Confusion Matrix Detailed Explanation of Dataset-CodePudding

df = pd.concat(map(pd.read_csv, ['A.csv','B1.csv','B2.csv','B3.csv', 'C1.csv', 'C2.csv','C3.csv']))

As shown above, I used multiple datasets to train and test classification supervised ML(DT, RF, SVM, KNN, MLP) models. I used a confusion matrix and classification report to evaluate the models.

classes = ['Good','Bad']
def plot_confusionmatrix(prediction,real,dom):
    print(f'{dom} Confusion matrix')
    cf = confusion_matrix(prediction,real)
    sns.heatmap(cf,annot=True,yticklabels=classes
               ,xticklabels=classes,cmap='Blues', fmt='g')
    plt.tight_layout()
    plt.show()  

........... TRAINING THE MODEL WITH ONE OF THE ALGORITHM

print(f'Test score {accuracy_score(y_test_DT_predicted,y_test)}')
print("-------------")
plot_confusionmatrix(y_test_DT_predicted,y_test,dom='Test')
print('Classification Report\n\n', classification_report(y_test, y_test_DT_pred))

I wanted to ask if instead of showing the confusion matrix among the entire testing set, how can I focus only on those samples coming from the A dataset? I am interested in seeing how these samples are classified. ( **** number of samples from A, **** number of samples from B1 ..)

Edit: As suggested, I added a column for each dataset and then I merged them.

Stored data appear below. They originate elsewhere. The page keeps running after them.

-- ==== Sys2Proof/Machine/Update.lean ====
section
/-!
DEFINITION. Machine/Update.lean: firmware containers and slots (R476, R477), confirmation (R479), updates (R480, R481, R483), chain transfers
(R482), activation (R484) and attestation (R474).
-/

namespace Sys2Proof.Machine

/-! ### The flash as its registers show it (R468) -/

/-- FPL_FW_SLOTS and FPL_FW_CTRL.ACTIVE follow the flash. -/
def Dev.showFlash (d : Dev) : Dev :=
  let f := d.fpl.flash
  ((d.set FPL_FW_SLOTS_SLOT_A (slotWord f.slotA)).set FPL_FW_SLOTS_SLOT_B (slotWord f.slotB)).set FPL_FW_CTRL_ACTIVE f.active

def Flash.slot (f : Flash) (i : Nat) : Slot := if i = 0 then f.slotA else f.slotB
def Flash.setSlot (f : Flash) (i : Nat) (s : Slot) : Flash := if i = 0 then { f with slotA := s } else { f with slotB := s }

/-- The slot booted. -/
def Dev.booted (d : Dev) : Nat := d.get FPL_BOOT_STATUS_SLOT
def Dev.bootedSlot (d : Dev) : Slot := d.fpl.flash.slot d.booted

/-! ### Containers and images (R470, R476) -/

def reSIGNATURE : Nat := 0x04
def reFORMAT : Nat := 0x05
def reSVN : Nat := 0x06

/-- Header words of an image. -/
def imgHdr (bs : List Byte) : Words := bytesWords 8 bs

/-- Largest image. -/
def imageMax : Nat := 12582912

/-- The digest of a container: SHA-512 of its bytes before the signature. -/
def containerDigest (bs : List Byte) : List Byte := sha512 (bs.take (wfld (imgHdr bs) FWH_LENGTH - 64))

/-- Digest of a slot's container; that of the container of delivery is free. -/
def Slot.digest (s : Slot) : List Byte :=
  if s.shipped then (List.range 64).map Config.shippedDigest else if s.img.isEmpty then [] else containerDigest s.img

/-- SVN of a slot's container. -/
def Slot.svn (s : Slot) : Nat := if s.shipped then Config.shippedSvn else wfld (imgHdr s.img) FWH_SVN

/-- TYPEs of the section table's entries: 16 bytes each, after the header. -/
def containerSections (bs : List Byte) : List Nat :=
  (List.range (wfld (imgHdr bs) FWH_SECTIONS)).map (fun i => leNat ((bs.drop (64 + 16 * i)).take 1))

/-- The section table has 3 to 16 entries, with Faceplate firmware, Tailstock firmware and base-die microcode once each. -/
def sectionsGood (bs : List Byte) : Bool :=
  let n := wfld (imgHdr bs) FWH_SECTIONS
  decide (3 ≤ n) && decide (n ≤ 16) && [1, 2, 3].all (fun t => (containerSections bs).count t == 1)

/-- Verification of a container: none when it verifies, else the REASON. -/
def containerBad (bs : List Byte) (minSvn : Nat) : Option Nat :=
  let h := imgHdr bs
  let len := wfld h FWH_LENGTH
  if wfld h FWH_MAGIC ≠ 0x57454153 ∨ wfld h FWH_FORMAT ≠ 1 ∨ wfld h FWH_KEY_INDEX > 1 ∨ len > imageMax ∨ len < 128 ∨ bs.length < len ∨
      !sectionsGood bs then
    some reFORMAT
  else if !edVerify (Config.romKey (wfld h FWH_KEY_INDEX)) (containerDigest bs) ((bs.drop (len - 64)).take 64) then some reSIGNATURE
  else if wfld h FWH_SVN < minSvn then some reSVN
  else none

/-- A configuration image matches its own digest. -/
def configGood (bs : List Byte) : Bool :=
  let h := imgHdr bs
  let len := wfld h CIMG_LENGTH
  wfld h CIMG_MAGIC == 0x43464731 && wfld h CIMG_FORMAT == 1 && decide (192 ≤ len) && decide (len ≤ imageMax) && decide (len ≤ bs.length) &&
  sha512 (bs.take (len - 64)) == (bs.drop (len - 64)).take 64

/-! ### Confirmation, lock and activation (R479, R480, R484) -/

/-- A write of CONFIRM marks a slot that was booted VALID CONFIRMED once service, the Tailstock and, where it is asked for, the host's consent are there. -/
def confirmOp (d : Dev) : Dev :=
  let s := d.bootedSlot
  if d.is FPL_BOOT_STATUS_IN_SERVICE && d.is TLS_STATUS_RUNNING && (!d.is FPL_FW_CTRL_HOST_ACK_REQ || d.is FPL_FW_CTRL_HOST_OK) &&
      d.fpl.bootState == 1 && s.state == 1 then
    let f := d.fpl.flash.setSlot d.booted { s with state := 2 }
    ((d.setFlash { f with minSvn := max f.minSvn s.svn }).set FPL_FW_CTRL_CONFIRM 1).showFlash
  else d

def hostOkOp (d : Dev) : Dev := d.set FPL_FW_CTRL_HOST_OK 1

def ownerLockOp (d : Dev) (v : Bool) : Dev :=
  (d.setFlash { d.fpl.flash with lock := v }).set FPL_FW_CTRL_OWNER_LOCK (if v then 1 else 0)

/-- A valid cell is PRIMARY. -/
def Dev.primaryCells (d : Dev) : List Nat := (d.validCells true).filter (fun n => d.get (actF (RAD_CELL_ROLE n)) == 0)

/-- REASON with which ACTIVATE is refused: the first row of R484, then an SVN below MIN_SVN. -/
def Dev.activateBad (d : Dev) : Option Nat :=
  let f := d.fpl.flash
  let s := f.slot (1 - f.active)
  if s.state ≠ 1 ∧ s.state ≠ 2 then some 0x0B
  else if !d.primaryCells.isEmpty then some 0x0A
  else if d.is FPL_FW_CTRL_OWNER_LOCK then some 0x03
  else if d.get FPL_UPD_CTRL_STATE = 3 then some 0x08
  else if s.svn < f.minSvn then some reSVN
  else none

def activateOp (d : Dev) (resetNow : Bool) : Dev :=
  match d.activateBad with
  | some r => (d.set FPL_FW_CTRL_RESULT stREFUSED_STATE).set FPL_FW_CTRL_REASON r
  | none =>
    let f := d.fpl.flash
    let o := 1 - f.active
    let f := { f.setSlot o { f.slot o with tries := 3 } with active := o }
    let d := (((d.setFlash f).set FPL_FW_CTRL_RESULT stOK).set FPL_FW_CTRL_REASON 0).showFlash
    if resetNow then d.contain .activate 0 0 else d

/-- A write of FPL_FW_CTRL: its RW fields, then the actions whose bits are 1. -/
def fwCtrlOp (d : Dev) (v : Nat) : Dev :=
  let d := d.set FPL_FW_CTRL_HOST_ACK_REQ (v / 8)
  let lock := v.testBit 4
  let d := if lock = d.is FPL_FW_CTRL_OWNER_LOCK then d else ownerLockOp d lock
  let d := if v.testBit 2 then hostOkOp d else d
  let d := if v.testBit 1 then confirmOp d else d
  if v.testBit 5 then activateOp d (v.testBit 6) else d

/-- Seconds left for confirmation. They are powered seconds, which no step of device time moves. -/
def Dev.confirmLeft (d : Dev) : Nat :=
  if d.fpl.fwDigest.isEmpty || d.fpl.bootState != 1 || d.bootedSlot.state != 1 then 0 else d.fpl.released + 120 - d.get TLS_POS_POS

/-- CONFIRM_TIMEOUT: 120 s have passed: the slot is FAILED, the other one ACTIVE, and the chip is reset. -/
def confirmTimeoutOp (d : Dev) : Dev :=
  if d.fpl.fwDigest.isEmpty || d.fpl.bootState != 1 || d.bootedSlot.state != 1 || d.confirmLeft != 0 then d
  else
    let b := d.booted
    let f := d.fpl.flash.setSlot b { d.bootedSlot with state := 3, tries := 0 }
    ((d.setFlash { f with active := 1 - b }).showFlash).contain .confirm 0 0

/-! ### Updates (R480, R481) -/

def Dev.recovery (d : Dev) : Bool := d.get FPL_BOOT_STATUS_PHASE == 5

/-- REASON of a refusal apart from BUSY. -/
def Dev.updBad (d : Dev) (target : Nat) : Option Nat :=
  let lone := d.primaryCells.any (fun n => !d.is (TLS_PAIR_VALID n) || !d.is (TLS_PAIR_HEARD n) || d.is (TLS_PAIR_CLASS_DIFF n))
  if target = 0 && lone then some 0x01
  else if !d.is FPL_SUPPLY_MARGIN_OK then some 0x02
  else if d.is FPL_FW_CTRL_OWNER_LOCK then some 0x03
  else none

/-- An update is receiving, verifying or writing. -/
def Dev.updBusy (d : Dev) : Bool := decide (1 ≤ d.get FPL_UPD_CTRL_STATE) && decide (d.get FPL_UPD_CTRL_STATE ≤ 3)

def Dev.setUpd (d : Dev) (u : Upd) : Dev := { d with fpl := { d.fpl with upd := u } }
def Dev.updShow (d : Dev) (state status reason : Nat) : Dev :=
  ((d.set FPL_UPD_CTRL_STATE state).set FPL_UPD_CTRL_STATUS status).set FPL_UPD_CTRL_REASON reason

/-- A message of a chain transfer (R482): TYPE and transfer ID, then a second word, then bytes. -/
def fwPayload (type id word : Nat) (bytes : List Byte) : List Byte := bytesLE 8 (type + id % 2 ^ 32 * 2 ^ 32) ++ bytesLE 8 word ++ bytes
def fwId (pk : Packet) : Nat := leNat ((pk.payload.drop 4).take 4)
def fwWord (pk : Packet) : Nat := leNat ((pk.payload.drop 8).take 8)
def fwBytes (pk : Packet) : List Byte := pk.payload.drop 16

def Dev.sendFw (d : Dev) (dst type id word : Nat) (bytes : List Byte) : Dev := d.sendMgmt dst opMGMT_MSG (fwPayload type id word bytes)

/-- An update whose transfers have not all ended. -/
def Upd.waits (u : Upd) : Bool := u.chain.any (fun e => e.2.stage != 2)

/-- FW_RESULT: status, REASON and the first failing node. -/
def Dev.fwAnswer (d : Dev) (dst id status reason node : Nat) : Dev :=
  d.sendFw dst 0x23 id (status + reason * 2 ^ 8 + node * 2 ^ 16) []

/-- Starts receiving. An earlier update whose transfers still run goes on with them (R482). -/
def Dev.updBegin (d : Dev) (target mode : Nat) (fwd : Bool) (up : Option (Nat × Nat)) (total : Nat) : Dev :=
  let d := if d.fpl.upd.waits then { d with fpl := { d.fpl with past := d.fpl.past ++ [d.fpl.upd] } } else d
  let d := d.setUpd { d.fpl.upd with pieces := [], total := total, up := up, erased := false, own := none, chain := [], tgt := target, mode := mode, fwd := fwd, prog := d.get TLS_POS_POS }
  (d.updShow 1 0 0).set FPL_UPD_LEN_BYTES 0

/-- UPDATE_START: the checks of R480, then receiving. A refusal while an update runs leaves that update's STATE. -/
def updStartOp (d : Dev) : Dev :=
  let target := d.get FPL_UPD_CTRL_TARGET
  let refuse (r : Nat) : Dev := d.updShow (d.get FPL_UPD_CTRL_STATE) stREFUSED_STATE r
  match d.updBad target with
  | some r => refuse r
  | none =>
    if d.updBusy then refuse 0x08
    else d.updBegin target (d.get FPL_UPD_CTRL_SRC_MODE) (d.is FPL_UPD_CTRL_FORWARD && target == 0) none 0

I will drop that column and train the model. But how to show it in the confusion matrix still?

A['Dataset'] = "A"
B1['Dataset'] = "B1"
B2['Dataset'] = "B2"
B3['Dataset'] = "B3"
C1['Dataset'] = "C1"
C2['Dataset'] = "C2"
C3['Dataset'] = "C3"

X = df.drop(['Class', 'Dataset'], axis=1)
y = df['Class']

CodePudding user response：

Seems like there is no other way except plotting confusion matrix for each subset separately. It must be easy to do in your case by iterating through all dataset names, selecting corresponding rows from y_test_DT_predicted and y_test for each dataset and using selected values in plot_confusionmatrix call. Don't forget to manage multiple subplots in plt and call plt.show() once at the end of the loop.